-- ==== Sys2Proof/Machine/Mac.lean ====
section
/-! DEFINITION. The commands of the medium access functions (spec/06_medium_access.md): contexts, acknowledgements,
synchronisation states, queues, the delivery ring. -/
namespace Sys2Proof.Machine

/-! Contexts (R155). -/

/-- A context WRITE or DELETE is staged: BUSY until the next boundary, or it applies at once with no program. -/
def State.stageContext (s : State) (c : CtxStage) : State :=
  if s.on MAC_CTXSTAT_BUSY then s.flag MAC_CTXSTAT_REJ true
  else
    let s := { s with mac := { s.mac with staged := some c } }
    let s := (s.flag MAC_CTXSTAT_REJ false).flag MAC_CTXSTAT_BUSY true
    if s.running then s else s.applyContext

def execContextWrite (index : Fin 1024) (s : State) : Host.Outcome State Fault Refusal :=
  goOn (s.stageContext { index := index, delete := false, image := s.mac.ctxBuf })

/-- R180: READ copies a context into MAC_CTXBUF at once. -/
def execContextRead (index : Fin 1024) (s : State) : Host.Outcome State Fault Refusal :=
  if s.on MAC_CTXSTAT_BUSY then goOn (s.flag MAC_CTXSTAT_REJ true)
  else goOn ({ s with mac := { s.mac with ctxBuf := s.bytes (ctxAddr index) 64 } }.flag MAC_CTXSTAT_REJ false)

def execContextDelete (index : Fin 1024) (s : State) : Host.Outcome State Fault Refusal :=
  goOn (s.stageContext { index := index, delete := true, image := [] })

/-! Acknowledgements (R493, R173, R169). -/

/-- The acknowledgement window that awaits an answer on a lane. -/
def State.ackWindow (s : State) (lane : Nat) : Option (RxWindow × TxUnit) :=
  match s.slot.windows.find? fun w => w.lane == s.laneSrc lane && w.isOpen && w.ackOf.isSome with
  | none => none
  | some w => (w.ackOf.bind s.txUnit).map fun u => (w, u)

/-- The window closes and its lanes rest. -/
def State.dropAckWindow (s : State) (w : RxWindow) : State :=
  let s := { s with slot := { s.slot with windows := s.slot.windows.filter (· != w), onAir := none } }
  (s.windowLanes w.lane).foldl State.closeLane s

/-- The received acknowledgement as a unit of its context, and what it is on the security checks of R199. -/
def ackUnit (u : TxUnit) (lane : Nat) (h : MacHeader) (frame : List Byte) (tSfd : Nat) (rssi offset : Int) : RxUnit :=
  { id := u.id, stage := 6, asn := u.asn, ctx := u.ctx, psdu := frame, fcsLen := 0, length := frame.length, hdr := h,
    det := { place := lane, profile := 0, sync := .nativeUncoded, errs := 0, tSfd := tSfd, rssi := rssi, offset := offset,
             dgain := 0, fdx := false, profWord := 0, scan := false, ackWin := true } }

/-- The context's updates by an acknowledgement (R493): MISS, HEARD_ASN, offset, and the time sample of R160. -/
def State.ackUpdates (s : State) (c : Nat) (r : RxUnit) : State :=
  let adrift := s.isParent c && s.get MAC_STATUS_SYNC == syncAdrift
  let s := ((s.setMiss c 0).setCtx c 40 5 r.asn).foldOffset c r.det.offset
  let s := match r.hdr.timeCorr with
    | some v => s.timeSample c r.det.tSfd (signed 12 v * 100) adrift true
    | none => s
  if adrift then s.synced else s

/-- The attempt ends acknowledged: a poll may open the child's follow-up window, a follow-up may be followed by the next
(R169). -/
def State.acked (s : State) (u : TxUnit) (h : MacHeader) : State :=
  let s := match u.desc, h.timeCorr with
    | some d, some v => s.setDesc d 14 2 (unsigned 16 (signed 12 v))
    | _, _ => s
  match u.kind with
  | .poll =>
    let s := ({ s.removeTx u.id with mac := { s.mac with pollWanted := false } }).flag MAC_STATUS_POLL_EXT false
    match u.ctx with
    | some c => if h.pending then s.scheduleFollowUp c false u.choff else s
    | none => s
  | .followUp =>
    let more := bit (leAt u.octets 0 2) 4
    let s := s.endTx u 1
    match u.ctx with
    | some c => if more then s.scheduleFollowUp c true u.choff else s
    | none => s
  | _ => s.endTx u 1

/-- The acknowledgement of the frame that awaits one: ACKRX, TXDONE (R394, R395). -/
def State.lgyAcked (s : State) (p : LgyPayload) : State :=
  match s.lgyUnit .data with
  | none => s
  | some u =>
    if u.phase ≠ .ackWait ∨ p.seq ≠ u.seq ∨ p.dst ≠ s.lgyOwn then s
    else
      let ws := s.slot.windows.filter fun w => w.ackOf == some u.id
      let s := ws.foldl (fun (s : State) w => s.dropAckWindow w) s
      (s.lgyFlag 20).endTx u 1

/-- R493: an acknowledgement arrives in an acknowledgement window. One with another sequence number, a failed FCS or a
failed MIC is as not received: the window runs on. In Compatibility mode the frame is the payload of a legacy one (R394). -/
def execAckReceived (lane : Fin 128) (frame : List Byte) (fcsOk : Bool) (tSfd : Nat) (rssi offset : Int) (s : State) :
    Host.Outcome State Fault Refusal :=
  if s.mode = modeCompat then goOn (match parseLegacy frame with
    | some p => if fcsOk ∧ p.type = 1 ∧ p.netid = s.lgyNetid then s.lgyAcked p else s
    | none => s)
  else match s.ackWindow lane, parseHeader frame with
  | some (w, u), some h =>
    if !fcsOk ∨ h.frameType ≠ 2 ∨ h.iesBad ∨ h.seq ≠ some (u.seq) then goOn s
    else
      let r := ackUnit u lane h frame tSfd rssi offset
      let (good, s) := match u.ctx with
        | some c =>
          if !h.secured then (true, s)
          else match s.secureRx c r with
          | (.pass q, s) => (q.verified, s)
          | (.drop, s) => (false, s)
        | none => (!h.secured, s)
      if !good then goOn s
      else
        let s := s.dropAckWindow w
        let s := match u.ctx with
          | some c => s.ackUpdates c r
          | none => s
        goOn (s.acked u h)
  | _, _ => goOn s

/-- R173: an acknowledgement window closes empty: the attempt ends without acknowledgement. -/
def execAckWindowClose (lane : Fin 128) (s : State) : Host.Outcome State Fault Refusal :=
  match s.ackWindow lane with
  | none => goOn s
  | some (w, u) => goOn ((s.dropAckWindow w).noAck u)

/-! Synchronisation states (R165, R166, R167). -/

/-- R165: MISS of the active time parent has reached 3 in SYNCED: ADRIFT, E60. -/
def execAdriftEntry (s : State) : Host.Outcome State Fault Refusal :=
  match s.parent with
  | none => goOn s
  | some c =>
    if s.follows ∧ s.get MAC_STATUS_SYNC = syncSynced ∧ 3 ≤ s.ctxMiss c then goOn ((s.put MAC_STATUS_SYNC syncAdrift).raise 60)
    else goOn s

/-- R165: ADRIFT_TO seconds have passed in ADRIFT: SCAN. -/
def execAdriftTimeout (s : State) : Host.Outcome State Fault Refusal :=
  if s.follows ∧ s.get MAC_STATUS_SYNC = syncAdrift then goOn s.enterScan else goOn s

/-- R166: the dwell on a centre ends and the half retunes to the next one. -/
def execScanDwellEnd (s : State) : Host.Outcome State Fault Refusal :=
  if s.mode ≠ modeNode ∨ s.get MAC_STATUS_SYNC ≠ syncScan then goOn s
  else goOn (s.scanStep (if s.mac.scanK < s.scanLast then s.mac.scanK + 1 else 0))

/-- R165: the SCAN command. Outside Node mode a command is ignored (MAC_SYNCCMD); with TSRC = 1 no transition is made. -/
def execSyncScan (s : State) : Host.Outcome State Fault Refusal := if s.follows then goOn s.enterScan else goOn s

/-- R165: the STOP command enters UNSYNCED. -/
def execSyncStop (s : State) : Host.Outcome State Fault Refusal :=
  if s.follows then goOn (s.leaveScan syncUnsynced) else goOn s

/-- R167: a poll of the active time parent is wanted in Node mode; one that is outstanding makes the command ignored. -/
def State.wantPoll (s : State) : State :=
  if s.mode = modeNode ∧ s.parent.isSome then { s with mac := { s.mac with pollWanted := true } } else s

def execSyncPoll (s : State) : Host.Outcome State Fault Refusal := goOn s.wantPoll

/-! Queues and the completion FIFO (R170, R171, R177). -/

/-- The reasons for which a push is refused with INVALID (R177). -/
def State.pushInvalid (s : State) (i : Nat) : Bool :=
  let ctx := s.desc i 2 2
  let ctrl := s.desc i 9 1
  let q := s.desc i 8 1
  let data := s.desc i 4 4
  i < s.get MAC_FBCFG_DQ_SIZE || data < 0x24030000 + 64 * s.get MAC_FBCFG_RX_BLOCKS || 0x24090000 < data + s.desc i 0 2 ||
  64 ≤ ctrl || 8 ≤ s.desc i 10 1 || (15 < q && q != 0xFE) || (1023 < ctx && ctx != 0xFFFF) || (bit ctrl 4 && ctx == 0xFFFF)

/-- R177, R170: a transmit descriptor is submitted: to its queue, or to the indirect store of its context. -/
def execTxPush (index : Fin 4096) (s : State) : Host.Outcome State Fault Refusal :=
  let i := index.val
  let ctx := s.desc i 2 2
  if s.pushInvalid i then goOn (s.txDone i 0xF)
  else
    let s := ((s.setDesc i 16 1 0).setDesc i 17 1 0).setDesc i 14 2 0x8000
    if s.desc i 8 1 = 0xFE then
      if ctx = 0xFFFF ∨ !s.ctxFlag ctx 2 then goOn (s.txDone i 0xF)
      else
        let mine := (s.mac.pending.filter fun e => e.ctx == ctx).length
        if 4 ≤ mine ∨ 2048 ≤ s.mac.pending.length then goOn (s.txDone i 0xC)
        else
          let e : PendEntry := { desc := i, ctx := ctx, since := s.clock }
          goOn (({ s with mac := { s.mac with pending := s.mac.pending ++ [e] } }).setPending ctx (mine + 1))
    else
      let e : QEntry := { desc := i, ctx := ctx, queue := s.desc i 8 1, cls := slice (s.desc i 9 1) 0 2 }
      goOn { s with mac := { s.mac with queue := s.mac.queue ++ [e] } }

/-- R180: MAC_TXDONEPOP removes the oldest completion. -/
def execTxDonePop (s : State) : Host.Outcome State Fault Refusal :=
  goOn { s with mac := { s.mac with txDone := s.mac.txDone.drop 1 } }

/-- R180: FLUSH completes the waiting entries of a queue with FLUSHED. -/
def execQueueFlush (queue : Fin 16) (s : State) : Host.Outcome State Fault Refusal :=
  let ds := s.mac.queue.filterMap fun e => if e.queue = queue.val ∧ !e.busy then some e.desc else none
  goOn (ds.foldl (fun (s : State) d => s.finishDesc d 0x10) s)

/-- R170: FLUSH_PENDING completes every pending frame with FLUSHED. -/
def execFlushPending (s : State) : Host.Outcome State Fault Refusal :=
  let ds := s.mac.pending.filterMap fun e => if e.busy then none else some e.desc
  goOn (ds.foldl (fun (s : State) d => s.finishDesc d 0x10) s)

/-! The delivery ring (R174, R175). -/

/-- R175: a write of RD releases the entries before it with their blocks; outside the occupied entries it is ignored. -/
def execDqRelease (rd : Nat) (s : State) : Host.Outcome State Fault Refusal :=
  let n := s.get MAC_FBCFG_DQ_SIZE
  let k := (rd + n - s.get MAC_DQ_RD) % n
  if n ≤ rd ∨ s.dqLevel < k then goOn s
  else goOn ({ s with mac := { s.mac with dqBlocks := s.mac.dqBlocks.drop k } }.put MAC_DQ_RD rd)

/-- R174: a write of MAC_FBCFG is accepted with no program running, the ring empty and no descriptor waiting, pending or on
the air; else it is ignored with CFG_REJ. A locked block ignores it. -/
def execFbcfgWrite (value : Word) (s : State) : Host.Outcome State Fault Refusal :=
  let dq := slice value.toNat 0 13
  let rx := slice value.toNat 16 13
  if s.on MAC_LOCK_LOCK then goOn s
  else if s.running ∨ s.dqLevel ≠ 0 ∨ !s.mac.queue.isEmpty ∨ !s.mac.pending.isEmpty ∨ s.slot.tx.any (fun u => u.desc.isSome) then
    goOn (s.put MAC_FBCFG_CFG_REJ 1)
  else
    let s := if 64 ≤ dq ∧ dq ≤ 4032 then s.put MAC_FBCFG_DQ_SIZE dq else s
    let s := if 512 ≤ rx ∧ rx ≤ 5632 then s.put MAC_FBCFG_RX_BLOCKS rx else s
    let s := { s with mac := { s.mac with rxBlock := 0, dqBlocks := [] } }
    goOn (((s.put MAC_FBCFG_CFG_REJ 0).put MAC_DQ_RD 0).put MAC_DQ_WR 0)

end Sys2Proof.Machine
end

--------

**REQUIRED ACTION**
Output the data exactly, from the first line through the line that holds "if s.running then s else s.applyContext", so that no later line appears.

**YOUR SOLUTION**
-- ==== Sys2Proof/Machine/Mac.lean ====
section
/-! DEFINITION. The commands of the medium access functions (spec/06_medium_access.md): contexts, acknowledgements,
synchronisation states, queues, the delivery ring. -/
namespace Sys2Proof.Machine

/-! Contexts (R155). -/

/-- A context WRITE or DELETE is staged: BUSY until the next boundary, or it applies at once with no program. -/
def State.stageContext (s : State) (c : CtxStage) : State :=
  if s.on MAC_CTXSTAT_BUSY then s.flag MAC_CTXSTAT_REJ true
  else
    let s := { s with mac := { s.mac with staged := some c } }
    let s := (s.flag MAC_CTXSTAT_REJ false).flag MAC_CTXSTAT_BUSY true
    if s.running then s else s.applyContext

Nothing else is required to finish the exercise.